Хорошо было богам. Зевсу, например. Выпил, закусил, трахнул молнией кого надо, грохнул громом где надо и обратно выпивать и закусывать. Даже промашки им с рук сходили. Кормит это Геба отцовского орла и проливает, руки-крюки, громокипящий кубок, как нерадивая лахудра кастрюлю со щами на коммунальной кухне. Ну и ухмыляется — так-де всё и было задумано… Её бы в мои сапоги! А здорово было бы, кабы опрокинула она этот самый кубок папочке Зевсу на бороду! Он бы доченьке показал небо с овчинку…
Да, боги нынче повывелись. И я при всей своей мощи никакой не бог. Бедный разум мой человеческий, не поспевает он за этой мощью. С другой стороны, можно было бы и гордиться. В моём лице создался невиданный юридический прецедент. Во всём мире (и у богов тоже) принцип какой? Устанавливается преступление, и за него следует наказание. Сто тысяч лет этот принцип действовал, и тут возник я и его перевернул. Я не устанавливаю преступление. Доказательством преступления является моя кара.
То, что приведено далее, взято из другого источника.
-- ==== Sys2Proof/Machine/Guard.lean ====
section
/-! DEFINITION. Machine/Guard.lean: the Version Guard, as a function (R54) and as the operation VGUARD (R55). -/

namespace Sys2Proof.Machine

/-- What the Version Guard answers (R54). -/
inductive GuardAnswer where
  | pass
  | fail (observed : Nibble)
deriving DecidableEq, Repr

/-- `VersionGuard`: succeed only if the version nibble equals 1, else fail with the observed version (R54). -/
def versionGuard (h : Word) : GuardAnswer :=
  if versionNibble h = requiredVersion then .pass else .fail (versionNibble h)

/-- The first step of every operation on an existing identifier: run the guard and "propagate failure unchanged"
(R54, R60, R84). -/
def guarded (x : Identifier) (onPass : Result) : Result :=
  match versionGuard x.high with
  | .pass => onPass
  | .fail v => .invalidVersion v

/-- The result of VGUARD: the identifier itself, once the guard has passed (R55). -/
def vguardResult (a b : Word) : Result :=
  let x := identifierOperand a b
  guarded x (.ok x.high x.low)

/-- VGUARD (R55): the block evaluates `vguardResult a b`, which its outputs show while the command is held. -/
def execVguard (a b : Word) (s : State) : Host.Outcome State Fault Refusal :=
  .next (s.hold opVguard a b)

end Sys2Proof.Machine
end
Казнён — значит, злоумышлял. Лишён разума — значит, преступил. В штаны навалил — значит, намеревался причинить ущерб Киму Волошину…
Но мне от этого радости мало, вообще только душевная смута. Во-первых, злоумышление злоумышлению рознь, а наказания — какие попало. Вон та девчонка Таську по снегу валяла, шалость детская, невинная… И погибла. А эти, что сговаривались меня ракетами ущучить, всего лишь поносом отделались. Правда, больше не сговаривались и, надо полагать, другим сговариваться заказали…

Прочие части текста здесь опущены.